* _Task directions_: Only one stretch of the data is wanted: the line containing "open Sys2Proof", the line containing "32 bytes. -/", and every line between them, copied exactly.

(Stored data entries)

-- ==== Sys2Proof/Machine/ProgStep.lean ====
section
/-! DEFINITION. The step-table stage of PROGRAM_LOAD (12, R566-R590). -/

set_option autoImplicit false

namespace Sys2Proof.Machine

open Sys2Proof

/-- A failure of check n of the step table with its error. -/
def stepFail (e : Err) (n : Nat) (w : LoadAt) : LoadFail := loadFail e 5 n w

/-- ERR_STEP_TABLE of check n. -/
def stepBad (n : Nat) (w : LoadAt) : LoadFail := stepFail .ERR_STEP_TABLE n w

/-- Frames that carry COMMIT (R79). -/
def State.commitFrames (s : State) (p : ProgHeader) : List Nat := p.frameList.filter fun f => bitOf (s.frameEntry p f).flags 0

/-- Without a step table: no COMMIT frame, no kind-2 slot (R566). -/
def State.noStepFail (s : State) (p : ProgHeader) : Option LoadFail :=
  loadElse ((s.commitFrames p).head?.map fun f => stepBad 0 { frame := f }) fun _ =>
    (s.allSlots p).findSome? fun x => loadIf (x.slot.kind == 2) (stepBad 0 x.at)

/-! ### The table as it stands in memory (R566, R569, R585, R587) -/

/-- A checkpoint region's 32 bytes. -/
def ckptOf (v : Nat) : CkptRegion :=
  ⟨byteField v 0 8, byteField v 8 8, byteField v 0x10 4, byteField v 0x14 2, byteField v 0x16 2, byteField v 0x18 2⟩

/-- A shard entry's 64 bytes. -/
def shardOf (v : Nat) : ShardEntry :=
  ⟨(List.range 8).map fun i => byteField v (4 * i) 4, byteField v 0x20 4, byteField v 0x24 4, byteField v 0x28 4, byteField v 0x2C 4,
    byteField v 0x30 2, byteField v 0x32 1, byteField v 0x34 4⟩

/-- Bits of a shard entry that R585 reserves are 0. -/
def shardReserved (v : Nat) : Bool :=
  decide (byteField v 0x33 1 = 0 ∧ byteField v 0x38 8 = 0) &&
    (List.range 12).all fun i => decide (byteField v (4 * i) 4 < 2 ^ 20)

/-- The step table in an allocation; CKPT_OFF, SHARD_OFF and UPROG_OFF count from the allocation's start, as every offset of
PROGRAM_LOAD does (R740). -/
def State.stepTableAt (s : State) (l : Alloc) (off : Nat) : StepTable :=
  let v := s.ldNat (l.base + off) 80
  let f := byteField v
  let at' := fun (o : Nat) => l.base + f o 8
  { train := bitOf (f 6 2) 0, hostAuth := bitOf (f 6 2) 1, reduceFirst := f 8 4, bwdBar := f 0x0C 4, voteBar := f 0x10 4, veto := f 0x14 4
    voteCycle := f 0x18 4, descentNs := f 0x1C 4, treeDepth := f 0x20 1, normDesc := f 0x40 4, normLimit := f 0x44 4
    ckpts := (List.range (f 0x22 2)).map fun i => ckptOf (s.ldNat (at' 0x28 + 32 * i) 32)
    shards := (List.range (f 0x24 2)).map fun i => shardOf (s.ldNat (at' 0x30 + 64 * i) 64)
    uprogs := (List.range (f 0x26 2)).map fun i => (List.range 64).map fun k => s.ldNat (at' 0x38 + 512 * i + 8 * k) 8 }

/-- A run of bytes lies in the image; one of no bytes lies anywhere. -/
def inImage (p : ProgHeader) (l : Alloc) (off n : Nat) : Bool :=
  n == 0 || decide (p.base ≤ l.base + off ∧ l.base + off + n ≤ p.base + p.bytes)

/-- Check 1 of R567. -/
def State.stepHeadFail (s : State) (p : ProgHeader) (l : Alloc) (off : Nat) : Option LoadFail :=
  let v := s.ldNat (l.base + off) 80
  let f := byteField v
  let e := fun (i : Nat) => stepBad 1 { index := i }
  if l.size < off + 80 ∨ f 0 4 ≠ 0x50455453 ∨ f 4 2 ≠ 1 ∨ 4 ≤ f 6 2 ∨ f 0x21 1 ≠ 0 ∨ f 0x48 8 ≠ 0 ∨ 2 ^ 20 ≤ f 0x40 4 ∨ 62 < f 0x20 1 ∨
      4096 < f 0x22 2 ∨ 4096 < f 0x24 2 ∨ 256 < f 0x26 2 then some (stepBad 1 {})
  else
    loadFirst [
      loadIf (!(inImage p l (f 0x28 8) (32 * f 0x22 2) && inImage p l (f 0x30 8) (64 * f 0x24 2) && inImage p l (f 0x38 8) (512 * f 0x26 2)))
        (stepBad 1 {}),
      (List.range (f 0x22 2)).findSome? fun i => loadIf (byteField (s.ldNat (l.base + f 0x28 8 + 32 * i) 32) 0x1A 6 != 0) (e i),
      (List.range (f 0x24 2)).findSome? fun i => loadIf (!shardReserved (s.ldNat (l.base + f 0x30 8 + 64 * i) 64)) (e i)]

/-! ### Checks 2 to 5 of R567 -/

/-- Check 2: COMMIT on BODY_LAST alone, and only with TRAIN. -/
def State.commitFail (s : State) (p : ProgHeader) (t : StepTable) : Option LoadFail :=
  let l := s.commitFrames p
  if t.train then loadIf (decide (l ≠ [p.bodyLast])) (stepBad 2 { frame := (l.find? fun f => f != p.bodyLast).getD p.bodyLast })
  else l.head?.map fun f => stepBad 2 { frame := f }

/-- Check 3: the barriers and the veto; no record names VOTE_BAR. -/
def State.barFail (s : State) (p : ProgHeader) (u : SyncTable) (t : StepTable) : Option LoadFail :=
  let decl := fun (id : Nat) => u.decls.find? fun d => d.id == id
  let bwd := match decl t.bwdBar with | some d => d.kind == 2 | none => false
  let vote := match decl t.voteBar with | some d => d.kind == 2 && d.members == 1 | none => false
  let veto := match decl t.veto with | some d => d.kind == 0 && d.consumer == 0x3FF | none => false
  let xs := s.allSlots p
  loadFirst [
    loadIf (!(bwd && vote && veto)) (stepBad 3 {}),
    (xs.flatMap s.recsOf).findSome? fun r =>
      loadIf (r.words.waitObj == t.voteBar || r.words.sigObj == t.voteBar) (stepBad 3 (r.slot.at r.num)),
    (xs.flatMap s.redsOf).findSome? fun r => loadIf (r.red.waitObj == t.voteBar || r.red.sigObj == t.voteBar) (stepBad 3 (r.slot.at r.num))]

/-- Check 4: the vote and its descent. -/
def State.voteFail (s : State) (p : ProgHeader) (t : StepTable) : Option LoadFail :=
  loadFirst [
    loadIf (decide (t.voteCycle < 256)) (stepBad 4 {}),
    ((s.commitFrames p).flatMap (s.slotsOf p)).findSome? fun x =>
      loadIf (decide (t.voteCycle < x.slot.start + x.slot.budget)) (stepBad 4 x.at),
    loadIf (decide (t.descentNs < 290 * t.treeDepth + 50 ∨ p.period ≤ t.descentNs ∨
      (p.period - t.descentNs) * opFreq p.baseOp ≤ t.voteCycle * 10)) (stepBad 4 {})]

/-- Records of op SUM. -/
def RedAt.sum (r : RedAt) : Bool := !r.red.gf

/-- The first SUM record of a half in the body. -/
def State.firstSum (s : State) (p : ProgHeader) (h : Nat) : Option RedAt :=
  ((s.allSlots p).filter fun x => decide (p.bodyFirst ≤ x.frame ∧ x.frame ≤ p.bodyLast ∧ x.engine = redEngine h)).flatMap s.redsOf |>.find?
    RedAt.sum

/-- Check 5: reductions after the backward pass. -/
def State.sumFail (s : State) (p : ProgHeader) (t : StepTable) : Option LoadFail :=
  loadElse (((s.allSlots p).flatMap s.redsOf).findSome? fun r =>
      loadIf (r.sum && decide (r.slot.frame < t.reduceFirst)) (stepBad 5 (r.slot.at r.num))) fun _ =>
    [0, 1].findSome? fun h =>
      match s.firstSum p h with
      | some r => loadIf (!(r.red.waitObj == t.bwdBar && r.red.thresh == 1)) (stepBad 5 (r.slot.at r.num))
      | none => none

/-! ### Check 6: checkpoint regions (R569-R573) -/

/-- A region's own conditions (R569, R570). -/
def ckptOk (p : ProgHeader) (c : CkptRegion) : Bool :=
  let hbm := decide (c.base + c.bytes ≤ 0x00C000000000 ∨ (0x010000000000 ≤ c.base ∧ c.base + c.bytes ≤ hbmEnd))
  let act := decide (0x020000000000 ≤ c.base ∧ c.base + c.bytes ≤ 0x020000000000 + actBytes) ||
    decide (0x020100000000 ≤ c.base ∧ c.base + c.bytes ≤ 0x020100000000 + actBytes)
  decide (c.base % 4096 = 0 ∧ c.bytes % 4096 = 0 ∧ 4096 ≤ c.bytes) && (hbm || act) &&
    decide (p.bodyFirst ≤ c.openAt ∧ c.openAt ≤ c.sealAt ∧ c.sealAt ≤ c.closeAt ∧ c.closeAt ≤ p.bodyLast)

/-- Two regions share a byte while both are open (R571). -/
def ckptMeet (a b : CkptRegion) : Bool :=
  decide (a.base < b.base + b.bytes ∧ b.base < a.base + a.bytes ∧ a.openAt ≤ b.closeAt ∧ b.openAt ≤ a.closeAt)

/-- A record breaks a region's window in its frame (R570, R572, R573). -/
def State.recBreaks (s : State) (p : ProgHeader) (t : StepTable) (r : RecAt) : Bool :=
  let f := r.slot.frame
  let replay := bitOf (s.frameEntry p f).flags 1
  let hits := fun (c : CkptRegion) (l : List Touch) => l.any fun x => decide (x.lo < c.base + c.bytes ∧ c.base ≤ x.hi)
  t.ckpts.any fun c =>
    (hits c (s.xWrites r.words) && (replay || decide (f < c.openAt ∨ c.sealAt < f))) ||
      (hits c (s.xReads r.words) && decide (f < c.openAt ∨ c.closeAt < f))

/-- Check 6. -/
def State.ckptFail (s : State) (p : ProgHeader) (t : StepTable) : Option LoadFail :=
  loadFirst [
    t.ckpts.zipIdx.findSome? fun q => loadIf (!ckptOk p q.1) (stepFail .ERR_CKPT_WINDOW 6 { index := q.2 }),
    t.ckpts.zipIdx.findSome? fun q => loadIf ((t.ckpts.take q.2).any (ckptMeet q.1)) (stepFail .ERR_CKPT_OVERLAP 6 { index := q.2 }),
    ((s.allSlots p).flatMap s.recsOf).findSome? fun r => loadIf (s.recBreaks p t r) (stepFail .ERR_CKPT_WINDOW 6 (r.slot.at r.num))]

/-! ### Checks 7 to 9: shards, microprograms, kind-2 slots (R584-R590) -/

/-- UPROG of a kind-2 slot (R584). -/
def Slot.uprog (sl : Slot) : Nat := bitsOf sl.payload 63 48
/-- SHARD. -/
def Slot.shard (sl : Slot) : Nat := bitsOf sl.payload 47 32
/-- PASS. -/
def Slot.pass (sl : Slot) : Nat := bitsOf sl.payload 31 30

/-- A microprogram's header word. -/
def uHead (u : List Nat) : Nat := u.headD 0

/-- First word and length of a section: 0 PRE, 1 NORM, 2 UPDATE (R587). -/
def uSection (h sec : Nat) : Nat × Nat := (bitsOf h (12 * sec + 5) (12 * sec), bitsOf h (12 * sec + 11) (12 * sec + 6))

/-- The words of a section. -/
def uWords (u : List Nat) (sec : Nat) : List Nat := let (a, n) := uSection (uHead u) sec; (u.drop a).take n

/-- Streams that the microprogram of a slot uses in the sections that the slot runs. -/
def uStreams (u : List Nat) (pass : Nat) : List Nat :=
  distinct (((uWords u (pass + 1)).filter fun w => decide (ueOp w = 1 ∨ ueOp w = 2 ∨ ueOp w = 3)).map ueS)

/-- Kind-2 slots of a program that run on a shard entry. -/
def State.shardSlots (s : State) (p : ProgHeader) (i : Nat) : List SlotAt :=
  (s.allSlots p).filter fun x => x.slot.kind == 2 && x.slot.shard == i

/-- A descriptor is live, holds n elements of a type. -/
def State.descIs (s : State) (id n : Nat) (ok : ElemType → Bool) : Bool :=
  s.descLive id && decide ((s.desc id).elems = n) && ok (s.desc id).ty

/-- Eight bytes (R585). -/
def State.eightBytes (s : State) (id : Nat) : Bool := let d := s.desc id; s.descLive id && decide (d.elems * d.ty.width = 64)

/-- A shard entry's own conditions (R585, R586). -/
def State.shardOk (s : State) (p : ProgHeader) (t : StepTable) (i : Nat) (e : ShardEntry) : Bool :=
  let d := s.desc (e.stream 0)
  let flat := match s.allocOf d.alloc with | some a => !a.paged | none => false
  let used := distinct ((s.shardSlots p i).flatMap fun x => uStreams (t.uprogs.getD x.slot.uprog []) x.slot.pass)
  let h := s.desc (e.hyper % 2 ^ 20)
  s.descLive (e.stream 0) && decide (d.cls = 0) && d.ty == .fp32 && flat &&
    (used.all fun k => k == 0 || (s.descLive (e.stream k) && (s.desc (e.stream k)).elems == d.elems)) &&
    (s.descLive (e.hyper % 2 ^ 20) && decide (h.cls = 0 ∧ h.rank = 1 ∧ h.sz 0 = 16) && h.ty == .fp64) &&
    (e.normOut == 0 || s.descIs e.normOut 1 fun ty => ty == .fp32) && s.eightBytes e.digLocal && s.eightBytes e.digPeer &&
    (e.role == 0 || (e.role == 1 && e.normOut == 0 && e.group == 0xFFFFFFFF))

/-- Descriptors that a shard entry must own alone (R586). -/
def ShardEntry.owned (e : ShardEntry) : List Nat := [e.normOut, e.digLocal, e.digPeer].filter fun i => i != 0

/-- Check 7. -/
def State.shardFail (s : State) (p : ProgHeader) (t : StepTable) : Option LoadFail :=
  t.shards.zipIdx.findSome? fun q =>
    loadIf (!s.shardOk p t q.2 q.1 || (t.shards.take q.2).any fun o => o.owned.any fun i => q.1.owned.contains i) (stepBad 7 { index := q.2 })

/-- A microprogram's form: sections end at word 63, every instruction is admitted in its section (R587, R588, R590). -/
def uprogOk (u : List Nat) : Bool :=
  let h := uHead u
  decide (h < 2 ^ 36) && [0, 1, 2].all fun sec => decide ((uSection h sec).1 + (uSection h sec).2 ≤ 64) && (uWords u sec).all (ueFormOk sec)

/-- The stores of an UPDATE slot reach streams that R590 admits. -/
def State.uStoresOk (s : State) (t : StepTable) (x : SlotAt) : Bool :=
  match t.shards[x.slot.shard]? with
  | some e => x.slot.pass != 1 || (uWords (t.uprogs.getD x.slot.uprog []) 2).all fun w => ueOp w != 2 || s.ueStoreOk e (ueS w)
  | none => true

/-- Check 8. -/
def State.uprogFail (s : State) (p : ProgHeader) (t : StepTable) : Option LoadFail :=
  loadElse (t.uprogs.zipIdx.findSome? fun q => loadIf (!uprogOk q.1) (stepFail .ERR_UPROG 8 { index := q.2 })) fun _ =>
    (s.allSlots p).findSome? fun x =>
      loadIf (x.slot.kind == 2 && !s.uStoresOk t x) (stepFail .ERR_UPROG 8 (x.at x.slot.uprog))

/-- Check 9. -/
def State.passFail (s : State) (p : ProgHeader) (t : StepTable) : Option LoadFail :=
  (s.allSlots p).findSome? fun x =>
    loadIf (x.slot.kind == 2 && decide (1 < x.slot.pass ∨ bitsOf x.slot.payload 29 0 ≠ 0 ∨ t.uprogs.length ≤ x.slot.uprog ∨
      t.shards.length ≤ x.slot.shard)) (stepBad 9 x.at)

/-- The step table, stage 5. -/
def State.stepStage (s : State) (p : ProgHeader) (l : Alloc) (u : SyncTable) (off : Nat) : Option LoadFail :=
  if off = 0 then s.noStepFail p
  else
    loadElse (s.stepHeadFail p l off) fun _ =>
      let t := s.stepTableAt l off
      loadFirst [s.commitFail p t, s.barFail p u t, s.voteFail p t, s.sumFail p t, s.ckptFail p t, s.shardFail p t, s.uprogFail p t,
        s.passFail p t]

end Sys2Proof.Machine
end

* _Solution to this task_:
open Sys2Proof

/-- A failure of check n of the step table with its error. -/
def stepFail (e : Err) (n : Nat) (w : LoadAt) : LoadFail := loadFail e 5 n w

/-- ERR_STEP_TABLE of check n. -/
def stepBad (n : Nat) (w : LoadAt) : LoadFail := stepFail .ERR_STEP_TABLE n w

/-- Frames that carry COMMIT (R79). -/
def State.commitFrames (s : State) (p : ProgHeader) : List Nat := p.frameList.filter fun f => bitOf (s.frameEntry p f).flags 0

/-- Without a step table: no COMMIT frame, no kind-2 slot (R566). -/
def State.noStepFail (s : State) (p : ProgHeader) : Option LoadFail :=
  loadElse ((s.commitFrames p).head?.map fun f => stepBad 0 { frame := f }) fun _ =>
    (s.allSlots p).findSome? fun x => loadIf (x.slot.kind == 2) (stepBad 0 x.at)

/-! ### The table as it stands in memory (R566, R569, R585, R587) -/

/-- A checkpoint region's 32 bytes. -/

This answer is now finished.